» Stored data entries
__________________________________________________
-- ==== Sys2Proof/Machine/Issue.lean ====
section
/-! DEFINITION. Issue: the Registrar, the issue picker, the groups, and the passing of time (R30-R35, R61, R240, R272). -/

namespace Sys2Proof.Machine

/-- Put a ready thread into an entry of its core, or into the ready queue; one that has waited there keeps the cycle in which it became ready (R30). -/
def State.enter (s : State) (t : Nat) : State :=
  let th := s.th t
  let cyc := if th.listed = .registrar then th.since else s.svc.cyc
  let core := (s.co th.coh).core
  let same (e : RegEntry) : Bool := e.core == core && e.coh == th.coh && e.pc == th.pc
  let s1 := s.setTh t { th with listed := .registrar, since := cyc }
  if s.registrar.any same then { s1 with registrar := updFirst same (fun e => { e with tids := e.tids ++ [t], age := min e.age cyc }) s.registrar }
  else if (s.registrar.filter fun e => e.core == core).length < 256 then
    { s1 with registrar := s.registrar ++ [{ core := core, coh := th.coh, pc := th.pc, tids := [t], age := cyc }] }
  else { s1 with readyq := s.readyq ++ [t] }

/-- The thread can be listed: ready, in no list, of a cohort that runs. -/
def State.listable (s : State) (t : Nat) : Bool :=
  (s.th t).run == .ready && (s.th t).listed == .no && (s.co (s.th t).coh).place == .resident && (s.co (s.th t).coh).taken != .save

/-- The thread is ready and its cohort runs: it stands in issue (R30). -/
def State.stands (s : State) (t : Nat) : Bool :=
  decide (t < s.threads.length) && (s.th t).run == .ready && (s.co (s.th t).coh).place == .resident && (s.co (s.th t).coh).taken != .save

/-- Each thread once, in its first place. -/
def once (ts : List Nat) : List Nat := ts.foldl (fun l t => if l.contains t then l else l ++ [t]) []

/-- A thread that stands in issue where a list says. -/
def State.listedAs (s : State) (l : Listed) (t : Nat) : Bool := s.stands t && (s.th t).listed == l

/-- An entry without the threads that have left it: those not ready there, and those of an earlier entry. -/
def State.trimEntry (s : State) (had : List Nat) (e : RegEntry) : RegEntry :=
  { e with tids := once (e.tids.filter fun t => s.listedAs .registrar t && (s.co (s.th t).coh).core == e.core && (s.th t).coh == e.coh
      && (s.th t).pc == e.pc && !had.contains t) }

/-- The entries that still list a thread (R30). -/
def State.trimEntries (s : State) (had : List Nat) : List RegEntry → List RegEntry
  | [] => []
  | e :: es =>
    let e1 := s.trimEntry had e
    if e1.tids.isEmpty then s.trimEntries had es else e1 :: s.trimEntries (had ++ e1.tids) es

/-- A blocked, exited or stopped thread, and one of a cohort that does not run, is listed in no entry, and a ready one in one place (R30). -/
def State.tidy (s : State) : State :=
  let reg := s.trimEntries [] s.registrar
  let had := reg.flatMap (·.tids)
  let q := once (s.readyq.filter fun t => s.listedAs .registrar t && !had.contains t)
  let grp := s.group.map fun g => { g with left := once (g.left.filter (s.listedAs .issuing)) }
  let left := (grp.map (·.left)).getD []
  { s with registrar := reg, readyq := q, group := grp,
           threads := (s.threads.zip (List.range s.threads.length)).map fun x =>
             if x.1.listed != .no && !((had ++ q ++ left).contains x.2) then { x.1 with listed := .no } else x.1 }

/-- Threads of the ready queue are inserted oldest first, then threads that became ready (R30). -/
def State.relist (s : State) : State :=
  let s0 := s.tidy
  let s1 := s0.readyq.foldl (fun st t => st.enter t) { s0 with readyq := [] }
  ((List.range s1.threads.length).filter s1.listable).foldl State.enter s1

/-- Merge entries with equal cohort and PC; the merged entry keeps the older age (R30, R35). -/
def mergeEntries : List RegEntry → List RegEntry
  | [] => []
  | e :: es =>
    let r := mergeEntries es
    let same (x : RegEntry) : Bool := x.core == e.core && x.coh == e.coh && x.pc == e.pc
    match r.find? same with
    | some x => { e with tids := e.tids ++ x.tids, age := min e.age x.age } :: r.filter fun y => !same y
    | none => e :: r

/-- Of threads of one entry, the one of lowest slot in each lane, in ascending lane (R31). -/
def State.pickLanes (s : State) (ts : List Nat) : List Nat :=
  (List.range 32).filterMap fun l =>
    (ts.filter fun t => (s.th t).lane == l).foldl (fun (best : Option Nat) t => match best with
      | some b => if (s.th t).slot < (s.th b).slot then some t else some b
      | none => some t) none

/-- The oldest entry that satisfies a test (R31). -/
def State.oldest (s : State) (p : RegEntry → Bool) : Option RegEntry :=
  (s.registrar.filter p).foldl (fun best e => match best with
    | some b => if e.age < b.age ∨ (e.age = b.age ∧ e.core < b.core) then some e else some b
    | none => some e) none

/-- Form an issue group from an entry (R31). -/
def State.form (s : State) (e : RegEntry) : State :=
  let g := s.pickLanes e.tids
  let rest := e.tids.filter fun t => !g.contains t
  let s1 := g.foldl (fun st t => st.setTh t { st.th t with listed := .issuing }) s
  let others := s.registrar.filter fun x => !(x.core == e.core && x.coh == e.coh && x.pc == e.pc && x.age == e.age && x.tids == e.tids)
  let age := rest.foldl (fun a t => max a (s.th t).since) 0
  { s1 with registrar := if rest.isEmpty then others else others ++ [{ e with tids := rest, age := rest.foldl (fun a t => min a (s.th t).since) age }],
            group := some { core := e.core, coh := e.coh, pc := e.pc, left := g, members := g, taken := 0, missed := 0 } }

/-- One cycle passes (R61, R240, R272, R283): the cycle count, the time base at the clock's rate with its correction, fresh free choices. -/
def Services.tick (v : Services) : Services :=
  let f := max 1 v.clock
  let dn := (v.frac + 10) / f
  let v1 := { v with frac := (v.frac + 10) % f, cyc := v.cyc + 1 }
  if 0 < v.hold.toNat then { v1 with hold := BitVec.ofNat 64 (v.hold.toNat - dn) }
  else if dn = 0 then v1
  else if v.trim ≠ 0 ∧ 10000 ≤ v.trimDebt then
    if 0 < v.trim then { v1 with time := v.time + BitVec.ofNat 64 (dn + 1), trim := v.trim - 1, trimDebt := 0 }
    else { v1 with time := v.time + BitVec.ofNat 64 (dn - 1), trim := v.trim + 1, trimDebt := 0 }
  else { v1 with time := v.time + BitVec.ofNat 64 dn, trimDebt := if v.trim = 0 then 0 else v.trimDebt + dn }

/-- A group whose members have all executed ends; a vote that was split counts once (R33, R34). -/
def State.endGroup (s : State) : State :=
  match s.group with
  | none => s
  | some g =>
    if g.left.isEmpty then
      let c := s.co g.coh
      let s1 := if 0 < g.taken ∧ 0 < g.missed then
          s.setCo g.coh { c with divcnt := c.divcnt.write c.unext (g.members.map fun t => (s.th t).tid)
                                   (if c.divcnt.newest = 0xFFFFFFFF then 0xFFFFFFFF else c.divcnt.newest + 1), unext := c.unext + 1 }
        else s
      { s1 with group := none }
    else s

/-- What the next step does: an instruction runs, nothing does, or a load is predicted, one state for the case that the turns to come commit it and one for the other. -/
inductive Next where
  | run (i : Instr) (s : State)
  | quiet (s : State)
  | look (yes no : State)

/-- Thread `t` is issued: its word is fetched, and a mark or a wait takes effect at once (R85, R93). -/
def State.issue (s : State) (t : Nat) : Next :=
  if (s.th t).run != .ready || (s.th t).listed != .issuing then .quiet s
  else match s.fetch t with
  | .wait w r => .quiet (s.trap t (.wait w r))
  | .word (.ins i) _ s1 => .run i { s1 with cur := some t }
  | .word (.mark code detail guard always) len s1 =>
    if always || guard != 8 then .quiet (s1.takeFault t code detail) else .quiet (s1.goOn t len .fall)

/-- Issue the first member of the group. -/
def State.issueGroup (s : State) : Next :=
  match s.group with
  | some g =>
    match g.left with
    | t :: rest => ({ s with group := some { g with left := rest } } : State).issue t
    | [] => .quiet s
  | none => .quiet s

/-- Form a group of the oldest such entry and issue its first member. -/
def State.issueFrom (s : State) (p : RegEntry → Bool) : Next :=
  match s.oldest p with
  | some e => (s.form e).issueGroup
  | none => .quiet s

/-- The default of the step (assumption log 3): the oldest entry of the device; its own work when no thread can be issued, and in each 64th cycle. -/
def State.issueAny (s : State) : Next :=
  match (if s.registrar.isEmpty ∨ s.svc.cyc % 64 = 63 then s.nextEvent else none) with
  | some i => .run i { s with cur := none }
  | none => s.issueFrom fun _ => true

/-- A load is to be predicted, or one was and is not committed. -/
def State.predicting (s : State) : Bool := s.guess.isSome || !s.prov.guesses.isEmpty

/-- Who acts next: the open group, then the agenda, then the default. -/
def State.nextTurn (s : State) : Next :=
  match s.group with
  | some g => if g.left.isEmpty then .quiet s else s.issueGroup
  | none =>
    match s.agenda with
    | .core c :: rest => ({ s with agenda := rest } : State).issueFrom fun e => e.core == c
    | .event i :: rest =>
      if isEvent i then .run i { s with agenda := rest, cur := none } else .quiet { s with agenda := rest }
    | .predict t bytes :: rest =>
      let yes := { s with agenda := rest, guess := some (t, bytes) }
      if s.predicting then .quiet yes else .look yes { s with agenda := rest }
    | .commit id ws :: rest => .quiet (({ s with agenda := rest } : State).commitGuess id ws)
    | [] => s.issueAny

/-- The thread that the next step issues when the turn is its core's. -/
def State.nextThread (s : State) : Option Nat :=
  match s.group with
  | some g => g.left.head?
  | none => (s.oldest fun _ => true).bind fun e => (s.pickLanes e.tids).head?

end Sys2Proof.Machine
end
__________________________________________________
» What you need to do
All lines from the beginning of the entries through the line marked "def State.listable (s" are to be output exactly; nothing else belongs in the answer.

» Answer to this problem
-- ==== Sys2Proof/Machine/Issue.lean ====
section
/-! DEFINITION. Issue: the Registrar, the issue picker, the groups, and the passing of time (R30-R35, R61, R240, R272). -/

namespace Sys2Proof.Machine

/-- Put a ready thread into an entry of its core, or into the ready queue; one that has waited there keeps the cycle in which it became ready (R30). -/
def State.enter (s : State) (t : Nat) : State :=
  let th := s.th t
  let cyc := if th.listed = .registrar then th.since else s.svc.cyc
  let core := (s.co th.coh).core
  let same (e : RegEntry) : Bool := e.core == core && e.coh == th.coh && e.pc == th.pc
  let s1 := s.setTh t { th with listed := .registrar, since := cyc }
  if s.registrar.any same then { s1 with registrar := updFirst same (fun e => { e with tids := e.tids ++ [t], age := min e.age cyc }) s.registrar }
  else if (s.registrar.filter fun e => e.core == core).length < 256 then
    { s1 with registrar := s.registrar ++ [{ core := core, coh := th.coh, pc := th.pc, tids := [t], age := cyc }] }
  else { s1 with readyq := s.readyq ++ [t] }

/-- The thread can be listed: ready, in no list, of a cohort that runs. -/
def State.listable (s : State) (t : Nat) : Bool :=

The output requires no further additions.